(Given data)
Content starts

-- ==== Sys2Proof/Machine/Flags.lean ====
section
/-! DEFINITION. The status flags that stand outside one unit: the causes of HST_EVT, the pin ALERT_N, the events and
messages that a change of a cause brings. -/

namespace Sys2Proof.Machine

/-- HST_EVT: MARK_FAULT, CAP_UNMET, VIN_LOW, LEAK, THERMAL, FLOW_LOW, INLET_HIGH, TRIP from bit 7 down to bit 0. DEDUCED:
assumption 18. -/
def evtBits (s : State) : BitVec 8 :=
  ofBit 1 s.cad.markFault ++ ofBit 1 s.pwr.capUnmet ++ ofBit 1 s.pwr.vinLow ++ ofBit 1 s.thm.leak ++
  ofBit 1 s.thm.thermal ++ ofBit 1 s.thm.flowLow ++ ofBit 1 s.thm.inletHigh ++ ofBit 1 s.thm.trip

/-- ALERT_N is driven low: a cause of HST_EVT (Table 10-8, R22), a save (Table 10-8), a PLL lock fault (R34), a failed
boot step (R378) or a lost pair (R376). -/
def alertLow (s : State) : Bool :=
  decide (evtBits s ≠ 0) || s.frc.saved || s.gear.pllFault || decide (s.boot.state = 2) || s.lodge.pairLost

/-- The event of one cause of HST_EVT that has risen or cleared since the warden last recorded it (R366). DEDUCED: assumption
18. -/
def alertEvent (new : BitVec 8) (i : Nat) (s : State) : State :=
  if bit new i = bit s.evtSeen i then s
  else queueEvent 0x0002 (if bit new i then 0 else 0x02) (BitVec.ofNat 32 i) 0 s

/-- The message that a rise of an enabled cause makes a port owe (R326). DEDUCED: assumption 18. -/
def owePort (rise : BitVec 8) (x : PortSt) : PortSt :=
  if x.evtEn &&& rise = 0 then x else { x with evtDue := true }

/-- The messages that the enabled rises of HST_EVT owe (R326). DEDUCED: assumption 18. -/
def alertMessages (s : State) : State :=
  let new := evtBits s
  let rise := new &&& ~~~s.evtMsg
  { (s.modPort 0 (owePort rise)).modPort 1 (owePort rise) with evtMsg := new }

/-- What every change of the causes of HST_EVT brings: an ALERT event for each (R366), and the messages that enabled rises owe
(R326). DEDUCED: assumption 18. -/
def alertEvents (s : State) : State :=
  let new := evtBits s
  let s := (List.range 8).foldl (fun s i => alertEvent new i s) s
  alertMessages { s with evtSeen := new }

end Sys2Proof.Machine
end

Content ends
Content starts

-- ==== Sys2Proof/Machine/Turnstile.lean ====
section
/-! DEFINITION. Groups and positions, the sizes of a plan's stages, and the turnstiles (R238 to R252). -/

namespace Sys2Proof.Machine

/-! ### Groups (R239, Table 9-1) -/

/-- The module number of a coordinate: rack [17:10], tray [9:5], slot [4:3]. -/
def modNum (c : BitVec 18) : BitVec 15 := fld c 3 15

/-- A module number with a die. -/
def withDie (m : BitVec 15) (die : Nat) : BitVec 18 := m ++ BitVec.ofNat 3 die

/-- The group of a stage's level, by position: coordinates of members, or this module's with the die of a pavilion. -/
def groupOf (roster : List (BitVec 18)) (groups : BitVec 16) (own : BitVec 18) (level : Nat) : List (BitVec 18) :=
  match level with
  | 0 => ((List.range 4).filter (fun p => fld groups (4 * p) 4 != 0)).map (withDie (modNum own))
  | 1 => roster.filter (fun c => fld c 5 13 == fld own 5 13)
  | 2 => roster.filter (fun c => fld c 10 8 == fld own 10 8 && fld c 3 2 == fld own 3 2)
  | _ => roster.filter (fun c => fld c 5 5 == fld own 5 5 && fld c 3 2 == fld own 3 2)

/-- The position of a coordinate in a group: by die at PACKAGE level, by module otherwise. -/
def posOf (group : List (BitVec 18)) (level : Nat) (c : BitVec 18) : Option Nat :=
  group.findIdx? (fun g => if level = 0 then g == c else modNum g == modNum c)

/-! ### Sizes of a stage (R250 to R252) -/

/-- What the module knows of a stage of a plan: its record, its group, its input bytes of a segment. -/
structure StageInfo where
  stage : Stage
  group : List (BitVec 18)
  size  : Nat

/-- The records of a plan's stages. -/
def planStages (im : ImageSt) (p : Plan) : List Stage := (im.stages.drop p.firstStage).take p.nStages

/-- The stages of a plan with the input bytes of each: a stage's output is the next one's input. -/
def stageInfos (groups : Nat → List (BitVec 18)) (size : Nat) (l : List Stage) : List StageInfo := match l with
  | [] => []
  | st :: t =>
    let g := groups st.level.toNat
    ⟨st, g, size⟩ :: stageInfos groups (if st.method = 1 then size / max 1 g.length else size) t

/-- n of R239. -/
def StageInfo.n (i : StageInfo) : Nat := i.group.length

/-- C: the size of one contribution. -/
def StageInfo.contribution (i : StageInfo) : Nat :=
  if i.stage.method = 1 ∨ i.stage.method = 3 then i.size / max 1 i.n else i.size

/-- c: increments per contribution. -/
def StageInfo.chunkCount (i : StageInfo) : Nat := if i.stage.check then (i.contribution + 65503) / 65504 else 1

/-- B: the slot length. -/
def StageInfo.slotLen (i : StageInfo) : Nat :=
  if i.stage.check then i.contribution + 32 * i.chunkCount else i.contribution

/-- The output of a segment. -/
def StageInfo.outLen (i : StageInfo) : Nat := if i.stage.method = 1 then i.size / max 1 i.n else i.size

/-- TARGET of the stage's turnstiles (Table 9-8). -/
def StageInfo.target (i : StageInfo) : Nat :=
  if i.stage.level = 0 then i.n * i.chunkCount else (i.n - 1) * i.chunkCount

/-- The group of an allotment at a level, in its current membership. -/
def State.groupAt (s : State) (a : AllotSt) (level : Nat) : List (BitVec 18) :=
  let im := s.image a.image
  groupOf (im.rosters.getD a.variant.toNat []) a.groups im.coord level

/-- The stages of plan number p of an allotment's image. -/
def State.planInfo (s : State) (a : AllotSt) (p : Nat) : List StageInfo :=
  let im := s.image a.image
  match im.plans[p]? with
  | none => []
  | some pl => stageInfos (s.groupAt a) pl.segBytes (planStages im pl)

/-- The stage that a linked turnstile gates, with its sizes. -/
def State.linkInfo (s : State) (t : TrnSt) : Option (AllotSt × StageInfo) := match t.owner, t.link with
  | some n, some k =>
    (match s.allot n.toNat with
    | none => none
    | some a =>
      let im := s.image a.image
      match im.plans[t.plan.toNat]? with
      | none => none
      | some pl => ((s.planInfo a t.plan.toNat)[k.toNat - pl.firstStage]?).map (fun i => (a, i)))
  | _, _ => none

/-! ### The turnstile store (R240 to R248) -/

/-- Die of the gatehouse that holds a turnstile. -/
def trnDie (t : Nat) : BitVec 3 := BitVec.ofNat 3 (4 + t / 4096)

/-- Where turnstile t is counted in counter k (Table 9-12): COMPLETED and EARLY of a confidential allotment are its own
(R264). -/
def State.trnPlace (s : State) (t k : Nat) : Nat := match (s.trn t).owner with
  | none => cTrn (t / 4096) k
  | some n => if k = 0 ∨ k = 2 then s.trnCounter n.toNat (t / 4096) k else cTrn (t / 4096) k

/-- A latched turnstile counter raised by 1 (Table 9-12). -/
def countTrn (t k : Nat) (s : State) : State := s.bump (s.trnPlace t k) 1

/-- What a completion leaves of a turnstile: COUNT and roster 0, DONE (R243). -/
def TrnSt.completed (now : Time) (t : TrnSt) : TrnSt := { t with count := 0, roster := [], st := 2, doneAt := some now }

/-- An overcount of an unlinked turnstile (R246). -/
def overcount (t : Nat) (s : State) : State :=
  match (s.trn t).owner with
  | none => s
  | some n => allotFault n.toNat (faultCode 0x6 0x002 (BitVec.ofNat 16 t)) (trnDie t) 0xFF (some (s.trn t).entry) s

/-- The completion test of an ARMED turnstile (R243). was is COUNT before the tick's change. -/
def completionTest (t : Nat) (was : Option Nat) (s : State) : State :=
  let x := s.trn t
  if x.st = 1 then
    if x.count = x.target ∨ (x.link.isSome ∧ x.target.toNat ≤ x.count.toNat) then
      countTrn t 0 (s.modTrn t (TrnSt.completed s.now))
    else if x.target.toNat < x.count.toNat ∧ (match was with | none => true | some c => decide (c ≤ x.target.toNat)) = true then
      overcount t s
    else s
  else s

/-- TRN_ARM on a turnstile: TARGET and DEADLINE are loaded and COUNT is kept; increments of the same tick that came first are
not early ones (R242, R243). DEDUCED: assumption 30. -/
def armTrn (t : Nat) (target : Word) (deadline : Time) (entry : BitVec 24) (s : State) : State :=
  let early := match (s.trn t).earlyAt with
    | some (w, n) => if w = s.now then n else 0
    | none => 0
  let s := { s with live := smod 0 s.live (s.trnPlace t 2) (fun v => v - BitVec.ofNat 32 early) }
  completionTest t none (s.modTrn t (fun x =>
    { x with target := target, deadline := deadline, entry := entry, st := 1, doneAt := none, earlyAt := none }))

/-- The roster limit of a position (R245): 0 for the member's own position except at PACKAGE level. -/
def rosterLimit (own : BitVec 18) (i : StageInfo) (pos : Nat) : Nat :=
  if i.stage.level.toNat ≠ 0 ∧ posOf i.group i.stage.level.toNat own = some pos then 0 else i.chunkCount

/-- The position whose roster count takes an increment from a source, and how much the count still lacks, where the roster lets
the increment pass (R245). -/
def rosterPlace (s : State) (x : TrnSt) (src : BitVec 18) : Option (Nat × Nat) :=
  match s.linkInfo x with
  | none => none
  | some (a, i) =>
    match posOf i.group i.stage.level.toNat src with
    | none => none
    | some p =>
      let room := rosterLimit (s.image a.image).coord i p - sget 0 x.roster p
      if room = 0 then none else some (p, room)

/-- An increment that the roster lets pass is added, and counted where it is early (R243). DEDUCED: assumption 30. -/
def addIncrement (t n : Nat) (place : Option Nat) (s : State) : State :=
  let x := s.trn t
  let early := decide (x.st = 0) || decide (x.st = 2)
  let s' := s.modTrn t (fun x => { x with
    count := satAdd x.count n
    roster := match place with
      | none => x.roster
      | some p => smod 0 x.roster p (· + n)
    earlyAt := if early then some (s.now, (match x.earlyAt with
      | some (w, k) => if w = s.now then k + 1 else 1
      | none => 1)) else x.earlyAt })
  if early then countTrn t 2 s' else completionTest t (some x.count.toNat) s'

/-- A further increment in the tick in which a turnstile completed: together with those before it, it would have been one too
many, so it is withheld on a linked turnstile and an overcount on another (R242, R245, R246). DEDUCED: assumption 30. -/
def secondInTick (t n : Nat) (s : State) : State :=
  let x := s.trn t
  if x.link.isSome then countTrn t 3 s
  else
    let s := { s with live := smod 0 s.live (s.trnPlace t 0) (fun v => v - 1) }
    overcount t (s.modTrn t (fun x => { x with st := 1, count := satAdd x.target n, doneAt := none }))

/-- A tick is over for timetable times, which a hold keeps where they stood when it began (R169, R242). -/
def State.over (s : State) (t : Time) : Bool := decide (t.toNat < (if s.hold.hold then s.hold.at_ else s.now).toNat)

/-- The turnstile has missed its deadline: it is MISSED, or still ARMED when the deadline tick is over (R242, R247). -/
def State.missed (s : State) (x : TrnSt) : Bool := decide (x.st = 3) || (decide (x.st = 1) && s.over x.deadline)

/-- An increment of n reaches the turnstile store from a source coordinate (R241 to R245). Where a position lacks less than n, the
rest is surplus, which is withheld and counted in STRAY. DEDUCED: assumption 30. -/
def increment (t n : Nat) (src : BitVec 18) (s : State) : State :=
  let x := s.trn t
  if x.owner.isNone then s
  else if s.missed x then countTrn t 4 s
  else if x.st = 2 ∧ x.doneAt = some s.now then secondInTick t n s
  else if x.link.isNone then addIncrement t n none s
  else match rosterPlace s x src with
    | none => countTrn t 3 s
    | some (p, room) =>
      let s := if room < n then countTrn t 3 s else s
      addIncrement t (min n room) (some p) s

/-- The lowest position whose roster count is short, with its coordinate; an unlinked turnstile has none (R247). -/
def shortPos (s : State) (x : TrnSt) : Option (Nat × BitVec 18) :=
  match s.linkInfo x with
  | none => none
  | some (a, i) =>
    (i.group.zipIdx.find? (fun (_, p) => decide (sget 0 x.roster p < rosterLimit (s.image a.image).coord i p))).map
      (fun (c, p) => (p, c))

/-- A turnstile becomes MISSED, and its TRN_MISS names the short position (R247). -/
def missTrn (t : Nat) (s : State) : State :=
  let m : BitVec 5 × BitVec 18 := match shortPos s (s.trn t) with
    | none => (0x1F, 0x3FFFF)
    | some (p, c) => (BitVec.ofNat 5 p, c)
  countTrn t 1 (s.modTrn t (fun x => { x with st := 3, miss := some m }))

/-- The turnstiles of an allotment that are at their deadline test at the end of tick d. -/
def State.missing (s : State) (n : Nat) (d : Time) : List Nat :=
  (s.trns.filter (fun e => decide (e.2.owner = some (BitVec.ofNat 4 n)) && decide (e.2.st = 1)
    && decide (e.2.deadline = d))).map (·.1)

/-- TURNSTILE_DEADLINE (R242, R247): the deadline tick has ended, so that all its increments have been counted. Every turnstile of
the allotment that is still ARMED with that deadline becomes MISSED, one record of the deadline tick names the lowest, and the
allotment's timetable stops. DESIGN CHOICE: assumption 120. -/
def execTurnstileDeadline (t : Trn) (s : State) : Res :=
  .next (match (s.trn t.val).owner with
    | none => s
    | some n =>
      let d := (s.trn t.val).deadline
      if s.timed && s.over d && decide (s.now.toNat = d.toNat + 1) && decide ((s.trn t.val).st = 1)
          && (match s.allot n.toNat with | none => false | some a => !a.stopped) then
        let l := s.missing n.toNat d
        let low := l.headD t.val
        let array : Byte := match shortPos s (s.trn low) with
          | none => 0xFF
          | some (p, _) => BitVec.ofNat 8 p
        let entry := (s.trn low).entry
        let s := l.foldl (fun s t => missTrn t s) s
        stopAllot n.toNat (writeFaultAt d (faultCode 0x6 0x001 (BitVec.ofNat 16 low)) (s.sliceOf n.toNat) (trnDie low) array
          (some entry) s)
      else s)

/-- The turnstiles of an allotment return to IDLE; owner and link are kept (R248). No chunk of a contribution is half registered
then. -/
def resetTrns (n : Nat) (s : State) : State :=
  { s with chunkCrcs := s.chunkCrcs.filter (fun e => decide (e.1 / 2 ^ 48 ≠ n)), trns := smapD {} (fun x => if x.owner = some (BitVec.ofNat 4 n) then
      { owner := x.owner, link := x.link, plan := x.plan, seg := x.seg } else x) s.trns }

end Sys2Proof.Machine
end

Content ends
Content starts

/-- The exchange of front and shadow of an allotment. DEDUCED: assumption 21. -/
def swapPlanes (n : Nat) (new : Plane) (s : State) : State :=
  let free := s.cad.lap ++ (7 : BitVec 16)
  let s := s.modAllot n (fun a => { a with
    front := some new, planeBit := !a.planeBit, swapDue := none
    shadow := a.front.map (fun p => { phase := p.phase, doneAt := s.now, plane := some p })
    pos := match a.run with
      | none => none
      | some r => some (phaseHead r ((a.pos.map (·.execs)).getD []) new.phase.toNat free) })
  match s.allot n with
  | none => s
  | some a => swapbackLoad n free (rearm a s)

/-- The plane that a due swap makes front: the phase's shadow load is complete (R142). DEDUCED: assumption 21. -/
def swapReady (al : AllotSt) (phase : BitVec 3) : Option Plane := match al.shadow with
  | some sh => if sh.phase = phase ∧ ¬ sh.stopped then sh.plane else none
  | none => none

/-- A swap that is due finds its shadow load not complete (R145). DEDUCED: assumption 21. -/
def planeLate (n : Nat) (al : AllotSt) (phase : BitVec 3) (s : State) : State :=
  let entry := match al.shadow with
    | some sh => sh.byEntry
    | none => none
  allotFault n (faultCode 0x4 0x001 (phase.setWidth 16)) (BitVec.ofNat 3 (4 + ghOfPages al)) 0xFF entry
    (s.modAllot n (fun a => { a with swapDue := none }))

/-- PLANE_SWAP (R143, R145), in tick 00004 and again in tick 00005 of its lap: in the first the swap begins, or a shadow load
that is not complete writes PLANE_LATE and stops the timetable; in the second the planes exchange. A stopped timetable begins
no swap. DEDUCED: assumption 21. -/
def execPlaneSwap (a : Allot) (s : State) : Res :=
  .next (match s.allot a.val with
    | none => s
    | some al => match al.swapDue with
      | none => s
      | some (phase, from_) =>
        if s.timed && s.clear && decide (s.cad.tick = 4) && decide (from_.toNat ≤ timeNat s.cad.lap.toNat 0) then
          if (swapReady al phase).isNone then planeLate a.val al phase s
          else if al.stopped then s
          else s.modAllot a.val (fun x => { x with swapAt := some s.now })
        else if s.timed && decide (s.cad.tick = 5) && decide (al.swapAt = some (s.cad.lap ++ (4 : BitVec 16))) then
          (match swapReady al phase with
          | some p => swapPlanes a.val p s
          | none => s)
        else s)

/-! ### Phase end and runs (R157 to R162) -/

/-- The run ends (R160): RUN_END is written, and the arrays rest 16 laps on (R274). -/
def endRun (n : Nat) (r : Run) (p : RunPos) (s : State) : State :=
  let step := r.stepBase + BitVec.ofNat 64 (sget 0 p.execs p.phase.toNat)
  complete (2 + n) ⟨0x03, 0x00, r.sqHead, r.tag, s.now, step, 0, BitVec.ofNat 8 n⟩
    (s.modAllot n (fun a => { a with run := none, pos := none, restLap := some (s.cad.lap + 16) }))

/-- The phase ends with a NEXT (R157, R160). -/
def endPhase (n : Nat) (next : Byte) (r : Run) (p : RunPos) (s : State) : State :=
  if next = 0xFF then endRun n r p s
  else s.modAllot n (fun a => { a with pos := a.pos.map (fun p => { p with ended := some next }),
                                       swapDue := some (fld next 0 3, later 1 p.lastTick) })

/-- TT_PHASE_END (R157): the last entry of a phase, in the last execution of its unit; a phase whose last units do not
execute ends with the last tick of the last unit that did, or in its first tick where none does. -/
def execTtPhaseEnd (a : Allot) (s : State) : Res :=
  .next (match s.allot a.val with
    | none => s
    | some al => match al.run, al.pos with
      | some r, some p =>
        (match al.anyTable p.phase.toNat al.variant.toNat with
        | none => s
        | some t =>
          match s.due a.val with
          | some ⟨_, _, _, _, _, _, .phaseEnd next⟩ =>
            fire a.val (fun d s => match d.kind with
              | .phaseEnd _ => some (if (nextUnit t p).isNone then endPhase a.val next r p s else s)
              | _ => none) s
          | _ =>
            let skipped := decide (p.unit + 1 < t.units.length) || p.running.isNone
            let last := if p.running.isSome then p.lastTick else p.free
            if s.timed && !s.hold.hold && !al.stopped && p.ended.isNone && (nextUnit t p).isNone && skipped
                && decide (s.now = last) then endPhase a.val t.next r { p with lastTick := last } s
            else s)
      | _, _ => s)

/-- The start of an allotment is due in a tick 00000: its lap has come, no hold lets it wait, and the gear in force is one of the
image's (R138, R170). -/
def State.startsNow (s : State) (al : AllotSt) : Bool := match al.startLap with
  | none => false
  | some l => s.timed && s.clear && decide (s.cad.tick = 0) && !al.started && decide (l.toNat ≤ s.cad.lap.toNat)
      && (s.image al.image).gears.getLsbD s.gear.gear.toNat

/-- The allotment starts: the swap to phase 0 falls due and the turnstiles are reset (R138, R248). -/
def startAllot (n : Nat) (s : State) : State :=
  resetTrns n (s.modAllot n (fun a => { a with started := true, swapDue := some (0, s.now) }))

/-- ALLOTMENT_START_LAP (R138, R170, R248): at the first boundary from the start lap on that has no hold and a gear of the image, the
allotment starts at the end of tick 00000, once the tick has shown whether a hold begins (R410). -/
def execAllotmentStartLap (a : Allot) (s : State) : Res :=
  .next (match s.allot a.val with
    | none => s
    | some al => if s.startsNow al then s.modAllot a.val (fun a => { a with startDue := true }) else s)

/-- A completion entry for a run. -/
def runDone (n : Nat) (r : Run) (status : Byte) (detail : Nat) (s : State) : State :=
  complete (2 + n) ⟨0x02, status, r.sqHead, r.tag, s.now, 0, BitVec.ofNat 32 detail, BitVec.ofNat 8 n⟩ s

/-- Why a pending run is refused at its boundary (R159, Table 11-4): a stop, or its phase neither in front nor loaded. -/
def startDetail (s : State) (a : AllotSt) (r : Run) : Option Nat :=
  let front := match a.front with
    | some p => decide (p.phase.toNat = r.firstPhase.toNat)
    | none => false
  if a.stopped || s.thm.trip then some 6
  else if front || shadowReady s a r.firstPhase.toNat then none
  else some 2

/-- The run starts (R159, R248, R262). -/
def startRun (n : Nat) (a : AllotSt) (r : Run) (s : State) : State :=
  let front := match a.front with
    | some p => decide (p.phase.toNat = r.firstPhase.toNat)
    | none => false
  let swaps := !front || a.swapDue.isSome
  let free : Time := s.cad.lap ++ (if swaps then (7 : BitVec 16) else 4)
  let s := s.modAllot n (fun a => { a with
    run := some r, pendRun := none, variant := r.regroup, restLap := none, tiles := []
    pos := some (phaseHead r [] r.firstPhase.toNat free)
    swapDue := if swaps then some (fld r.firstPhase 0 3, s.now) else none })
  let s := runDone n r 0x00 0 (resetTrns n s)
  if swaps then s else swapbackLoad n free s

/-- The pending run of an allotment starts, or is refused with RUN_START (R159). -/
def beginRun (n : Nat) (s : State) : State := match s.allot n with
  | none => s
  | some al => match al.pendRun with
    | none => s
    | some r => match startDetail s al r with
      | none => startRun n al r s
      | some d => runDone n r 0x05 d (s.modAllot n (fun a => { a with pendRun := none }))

Content ends

Could you return exactly the stretch of the data above that starts at the line with "(phase, from_) =>" and ends at the line with "let step := r.stepBase", both lines included?

      | some (phase, from_) =>
        if s.timed && s.clear && decide (s.cad.tick = 4) && decide (from_.toNat ≤ timeNat s.cad.lap.toNat 0) then
          if (swapReady al phase).isNone then planeLate a.val al phase s
          else if al.stopped then s
          else s.modAllot a.val (fun x => { x with swapAt := some s.now })
        else if s.timed && decide (s.cad.tick = 5) && decide (al.swapAt = some (s.cad.lap ++ (4 : BitVec 16))) then
          (match swapReady al phase with
          | some p => swapPlanes a.val p s
          | none => s)
        else s)

/-! ### Phase end and runs (R157 to R162) -/

/-- The run ends (R160): RUN_END is written, and the arrays rest 16 laps on (R274). -/
def endRun (n : Nat) (r : Run) (p : RunPos) (s : State) : State :=
  let step := r.stepBase + BitVec.ofNat 64 (sget 0 p.execs p.phase.toNat)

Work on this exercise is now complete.